Problem to work on: Every line below between the one holding "-- ==== Sys2Proof/Certificates/Slice0/Obligations.lean" and the one holding "time, sowing and", inclusive, should be copied exactly, and no other line.

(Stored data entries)
......
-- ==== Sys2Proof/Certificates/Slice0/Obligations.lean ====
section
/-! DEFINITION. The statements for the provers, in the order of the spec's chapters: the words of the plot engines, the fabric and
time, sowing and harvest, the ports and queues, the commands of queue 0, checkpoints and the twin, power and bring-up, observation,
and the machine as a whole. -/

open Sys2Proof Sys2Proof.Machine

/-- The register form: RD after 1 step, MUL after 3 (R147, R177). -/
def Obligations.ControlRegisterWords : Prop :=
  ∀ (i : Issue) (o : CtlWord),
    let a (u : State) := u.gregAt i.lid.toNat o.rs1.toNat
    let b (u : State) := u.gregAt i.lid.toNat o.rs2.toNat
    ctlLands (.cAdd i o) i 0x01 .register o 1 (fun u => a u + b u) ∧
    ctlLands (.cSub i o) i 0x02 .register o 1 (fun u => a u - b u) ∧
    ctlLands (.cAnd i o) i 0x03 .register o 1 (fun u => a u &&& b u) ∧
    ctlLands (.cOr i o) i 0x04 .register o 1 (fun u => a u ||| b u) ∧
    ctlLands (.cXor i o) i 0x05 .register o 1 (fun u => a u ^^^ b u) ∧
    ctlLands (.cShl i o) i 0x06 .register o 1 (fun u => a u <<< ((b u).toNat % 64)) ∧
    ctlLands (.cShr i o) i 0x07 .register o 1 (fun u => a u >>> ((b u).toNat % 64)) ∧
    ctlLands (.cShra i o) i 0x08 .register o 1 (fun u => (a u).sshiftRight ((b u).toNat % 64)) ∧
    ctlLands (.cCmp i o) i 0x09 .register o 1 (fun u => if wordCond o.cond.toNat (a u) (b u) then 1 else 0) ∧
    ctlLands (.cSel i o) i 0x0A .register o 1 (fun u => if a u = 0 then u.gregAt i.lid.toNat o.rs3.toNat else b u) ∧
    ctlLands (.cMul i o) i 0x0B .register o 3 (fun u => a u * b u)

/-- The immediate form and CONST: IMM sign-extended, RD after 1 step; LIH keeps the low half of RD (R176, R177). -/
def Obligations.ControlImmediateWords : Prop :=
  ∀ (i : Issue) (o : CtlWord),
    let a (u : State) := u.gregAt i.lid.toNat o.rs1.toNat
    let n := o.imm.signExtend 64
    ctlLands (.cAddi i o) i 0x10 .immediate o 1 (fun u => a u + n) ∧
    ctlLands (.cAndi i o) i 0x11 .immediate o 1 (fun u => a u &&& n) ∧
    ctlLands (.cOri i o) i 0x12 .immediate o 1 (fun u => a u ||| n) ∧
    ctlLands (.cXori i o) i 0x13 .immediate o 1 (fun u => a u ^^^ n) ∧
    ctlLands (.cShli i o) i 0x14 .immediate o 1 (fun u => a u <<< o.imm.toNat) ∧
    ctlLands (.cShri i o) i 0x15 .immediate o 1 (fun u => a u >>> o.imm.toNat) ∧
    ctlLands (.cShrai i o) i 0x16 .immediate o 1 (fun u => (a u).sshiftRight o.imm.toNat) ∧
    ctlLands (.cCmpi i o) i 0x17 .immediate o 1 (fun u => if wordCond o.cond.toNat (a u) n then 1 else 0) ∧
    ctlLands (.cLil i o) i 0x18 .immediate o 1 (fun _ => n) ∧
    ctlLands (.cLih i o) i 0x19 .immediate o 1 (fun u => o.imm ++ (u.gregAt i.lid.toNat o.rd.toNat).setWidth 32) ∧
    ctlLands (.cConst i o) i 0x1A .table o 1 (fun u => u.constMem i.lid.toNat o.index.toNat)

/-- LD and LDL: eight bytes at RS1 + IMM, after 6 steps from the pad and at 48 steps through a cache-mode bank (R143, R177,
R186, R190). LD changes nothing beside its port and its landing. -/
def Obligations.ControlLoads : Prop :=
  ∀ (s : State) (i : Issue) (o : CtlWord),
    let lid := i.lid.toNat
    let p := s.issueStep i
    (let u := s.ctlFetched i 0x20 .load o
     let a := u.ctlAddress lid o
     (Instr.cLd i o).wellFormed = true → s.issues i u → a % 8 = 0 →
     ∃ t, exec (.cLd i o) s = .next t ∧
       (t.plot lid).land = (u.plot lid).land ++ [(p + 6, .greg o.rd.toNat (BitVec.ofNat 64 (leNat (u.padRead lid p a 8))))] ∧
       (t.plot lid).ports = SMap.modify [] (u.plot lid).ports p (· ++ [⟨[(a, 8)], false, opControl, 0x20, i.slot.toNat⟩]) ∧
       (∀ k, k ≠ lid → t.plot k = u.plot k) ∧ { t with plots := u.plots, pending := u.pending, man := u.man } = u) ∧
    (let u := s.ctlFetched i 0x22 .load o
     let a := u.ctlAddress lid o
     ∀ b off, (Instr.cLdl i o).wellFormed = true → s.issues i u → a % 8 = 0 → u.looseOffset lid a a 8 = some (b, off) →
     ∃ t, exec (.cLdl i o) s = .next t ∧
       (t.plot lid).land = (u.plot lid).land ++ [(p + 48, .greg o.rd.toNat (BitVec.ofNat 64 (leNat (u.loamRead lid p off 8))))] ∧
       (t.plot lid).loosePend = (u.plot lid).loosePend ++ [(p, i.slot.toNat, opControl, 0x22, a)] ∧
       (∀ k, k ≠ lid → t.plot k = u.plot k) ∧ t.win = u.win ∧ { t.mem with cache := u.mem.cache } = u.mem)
......
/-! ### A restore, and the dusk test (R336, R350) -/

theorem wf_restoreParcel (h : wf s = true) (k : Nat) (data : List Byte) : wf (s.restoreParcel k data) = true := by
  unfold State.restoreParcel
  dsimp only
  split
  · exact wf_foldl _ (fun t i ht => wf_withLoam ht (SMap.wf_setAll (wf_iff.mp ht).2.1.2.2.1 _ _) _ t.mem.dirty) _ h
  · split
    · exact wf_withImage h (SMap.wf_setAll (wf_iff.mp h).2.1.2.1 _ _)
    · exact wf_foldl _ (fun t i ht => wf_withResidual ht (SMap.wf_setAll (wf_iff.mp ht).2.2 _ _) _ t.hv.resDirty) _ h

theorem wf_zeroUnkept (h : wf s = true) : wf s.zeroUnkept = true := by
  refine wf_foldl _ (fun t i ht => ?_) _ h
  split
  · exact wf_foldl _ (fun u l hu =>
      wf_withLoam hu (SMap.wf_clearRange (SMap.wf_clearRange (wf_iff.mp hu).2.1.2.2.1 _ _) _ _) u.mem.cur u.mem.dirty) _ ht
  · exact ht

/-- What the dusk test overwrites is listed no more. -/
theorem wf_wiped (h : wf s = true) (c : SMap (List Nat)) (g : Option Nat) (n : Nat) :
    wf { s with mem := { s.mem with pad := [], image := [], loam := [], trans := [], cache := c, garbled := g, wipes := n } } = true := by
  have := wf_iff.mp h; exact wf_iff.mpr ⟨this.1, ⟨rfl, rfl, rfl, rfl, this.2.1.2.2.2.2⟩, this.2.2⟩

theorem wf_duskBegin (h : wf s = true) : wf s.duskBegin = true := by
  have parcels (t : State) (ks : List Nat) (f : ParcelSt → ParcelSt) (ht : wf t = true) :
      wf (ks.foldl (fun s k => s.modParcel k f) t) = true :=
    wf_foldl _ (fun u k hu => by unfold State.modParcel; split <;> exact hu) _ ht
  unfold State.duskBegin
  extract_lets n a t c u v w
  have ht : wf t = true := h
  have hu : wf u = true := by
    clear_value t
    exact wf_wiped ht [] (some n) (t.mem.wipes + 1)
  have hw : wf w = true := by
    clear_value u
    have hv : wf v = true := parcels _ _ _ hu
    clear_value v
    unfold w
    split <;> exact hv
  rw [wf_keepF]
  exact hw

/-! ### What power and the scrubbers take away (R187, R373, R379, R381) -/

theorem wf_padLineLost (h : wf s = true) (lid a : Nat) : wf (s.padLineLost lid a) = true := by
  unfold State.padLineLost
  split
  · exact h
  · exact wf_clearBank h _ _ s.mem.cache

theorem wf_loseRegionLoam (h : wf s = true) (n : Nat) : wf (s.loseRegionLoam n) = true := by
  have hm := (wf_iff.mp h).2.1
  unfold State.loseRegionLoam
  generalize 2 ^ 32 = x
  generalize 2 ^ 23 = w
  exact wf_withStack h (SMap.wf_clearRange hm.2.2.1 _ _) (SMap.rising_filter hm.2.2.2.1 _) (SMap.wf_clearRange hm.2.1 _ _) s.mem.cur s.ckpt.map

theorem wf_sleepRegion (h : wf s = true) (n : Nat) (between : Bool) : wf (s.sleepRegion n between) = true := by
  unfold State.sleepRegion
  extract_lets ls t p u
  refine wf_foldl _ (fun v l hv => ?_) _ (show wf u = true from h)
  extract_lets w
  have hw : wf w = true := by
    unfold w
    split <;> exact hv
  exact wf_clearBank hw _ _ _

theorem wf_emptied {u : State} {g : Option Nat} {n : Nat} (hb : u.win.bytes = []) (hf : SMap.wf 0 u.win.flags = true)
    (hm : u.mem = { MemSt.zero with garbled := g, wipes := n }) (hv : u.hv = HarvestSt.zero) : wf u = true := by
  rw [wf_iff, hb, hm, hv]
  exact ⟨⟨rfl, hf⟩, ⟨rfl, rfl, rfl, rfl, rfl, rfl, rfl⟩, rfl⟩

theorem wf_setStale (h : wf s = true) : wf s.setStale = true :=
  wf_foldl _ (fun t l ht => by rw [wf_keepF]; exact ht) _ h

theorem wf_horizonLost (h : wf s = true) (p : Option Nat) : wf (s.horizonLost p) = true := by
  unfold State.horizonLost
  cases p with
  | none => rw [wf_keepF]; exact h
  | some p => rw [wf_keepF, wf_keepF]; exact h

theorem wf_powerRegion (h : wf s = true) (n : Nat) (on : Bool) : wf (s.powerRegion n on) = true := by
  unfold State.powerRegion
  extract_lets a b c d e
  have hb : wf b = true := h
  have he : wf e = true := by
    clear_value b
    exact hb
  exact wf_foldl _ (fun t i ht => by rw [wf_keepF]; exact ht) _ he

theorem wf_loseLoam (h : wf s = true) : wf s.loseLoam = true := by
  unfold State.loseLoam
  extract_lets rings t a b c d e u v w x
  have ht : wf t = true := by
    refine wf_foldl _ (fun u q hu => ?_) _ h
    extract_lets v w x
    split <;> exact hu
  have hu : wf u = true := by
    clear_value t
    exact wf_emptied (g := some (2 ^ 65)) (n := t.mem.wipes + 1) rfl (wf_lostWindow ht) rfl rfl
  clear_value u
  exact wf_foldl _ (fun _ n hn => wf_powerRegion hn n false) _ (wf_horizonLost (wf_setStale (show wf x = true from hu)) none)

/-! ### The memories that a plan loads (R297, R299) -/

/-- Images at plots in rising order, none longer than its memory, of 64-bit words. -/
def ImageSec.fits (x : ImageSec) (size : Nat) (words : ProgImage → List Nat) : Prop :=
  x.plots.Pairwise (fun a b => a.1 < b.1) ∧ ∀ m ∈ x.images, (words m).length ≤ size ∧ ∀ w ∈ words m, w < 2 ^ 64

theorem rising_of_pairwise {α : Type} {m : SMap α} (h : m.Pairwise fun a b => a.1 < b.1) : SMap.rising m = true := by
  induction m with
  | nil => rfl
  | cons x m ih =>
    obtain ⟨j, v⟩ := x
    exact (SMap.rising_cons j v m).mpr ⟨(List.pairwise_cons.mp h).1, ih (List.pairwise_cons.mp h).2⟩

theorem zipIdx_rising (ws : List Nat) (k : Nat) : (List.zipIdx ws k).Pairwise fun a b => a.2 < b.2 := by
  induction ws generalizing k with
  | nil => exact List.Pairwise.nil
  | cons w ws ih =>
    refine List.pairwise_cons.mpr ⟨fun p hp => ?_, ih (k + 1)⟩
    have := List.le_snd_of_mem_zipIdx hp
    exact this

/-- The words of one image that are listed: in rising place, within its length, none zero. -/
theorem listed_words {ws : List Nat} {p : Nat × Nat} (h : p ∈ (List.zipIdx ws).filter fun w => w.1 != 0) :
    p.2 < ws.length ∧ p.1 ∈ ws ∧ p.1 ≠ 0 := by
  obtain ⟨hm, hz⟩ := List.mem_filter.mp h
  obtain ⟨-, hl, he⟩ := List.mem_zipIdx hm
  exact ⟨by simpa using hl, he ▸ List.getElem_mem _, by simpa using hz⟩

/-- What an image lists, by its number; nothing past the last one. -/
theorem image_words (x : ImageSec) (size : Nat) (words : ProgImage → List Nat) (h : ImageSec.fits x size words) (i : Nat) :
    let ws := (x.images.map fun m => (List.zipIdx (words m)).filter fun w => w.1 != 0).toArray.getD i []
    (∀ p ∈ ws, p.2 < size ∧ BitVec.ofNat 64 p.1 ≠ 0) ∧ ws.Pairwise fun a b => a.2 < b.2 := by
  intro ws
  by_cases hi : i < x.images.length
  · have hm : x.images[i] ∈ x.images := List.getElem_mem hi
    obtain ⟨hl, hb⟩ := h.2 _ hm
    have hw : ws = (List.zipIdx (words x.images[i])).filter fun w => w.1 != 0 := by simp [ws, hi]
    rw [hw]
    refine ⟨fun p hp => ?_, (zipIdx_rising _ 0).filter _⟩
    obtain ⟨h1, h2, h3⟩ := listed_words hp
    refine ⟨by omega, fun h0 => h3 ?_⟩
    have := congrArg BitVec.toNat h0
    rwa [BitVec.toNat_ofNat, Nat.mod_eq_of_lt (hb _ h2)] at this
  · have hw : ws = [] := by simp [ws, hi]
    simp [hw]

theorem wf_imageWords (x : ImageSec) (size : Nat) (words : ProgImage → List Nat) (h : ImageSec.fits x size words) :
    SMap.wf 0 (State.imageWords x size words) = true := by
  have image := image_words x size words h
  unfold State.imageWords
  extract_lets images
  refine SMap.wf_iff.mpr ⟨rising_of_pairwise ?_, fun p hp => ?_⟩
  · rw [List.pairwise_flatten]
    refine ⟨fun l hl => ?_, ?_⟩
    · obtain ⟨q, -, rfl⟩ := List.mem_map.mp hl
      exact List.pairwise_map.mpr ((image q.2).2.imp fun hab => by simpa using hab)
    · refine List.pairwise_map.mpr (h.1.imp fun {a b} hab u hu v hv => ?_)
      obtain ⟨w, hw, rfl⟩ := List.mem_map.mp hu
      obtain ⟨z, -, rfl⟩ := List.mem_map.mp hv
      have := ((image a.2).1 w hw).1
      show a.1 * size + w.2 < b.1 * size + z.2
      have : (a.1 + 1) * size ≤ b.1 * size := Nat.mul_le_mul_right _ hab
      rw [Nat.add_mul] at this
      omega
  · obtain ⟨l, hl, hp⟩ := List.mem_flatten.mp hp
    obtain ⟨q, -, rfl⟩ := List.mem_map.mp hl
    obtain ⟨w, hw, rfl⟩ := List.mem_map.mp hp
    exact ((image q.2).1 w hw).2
......
Output for this task:
-- ==== Sys2Proof/Certificates/Slice0/Obligations.lean ====
section
/-! DEFINITION. The statements for the provers, in the order of the spec's chapters: the words of the plot engines, the fabric and
time, sowing and harvest, the ports and queues, the commands of queue 0, checkpoints and the twin, power and bring-up, observation,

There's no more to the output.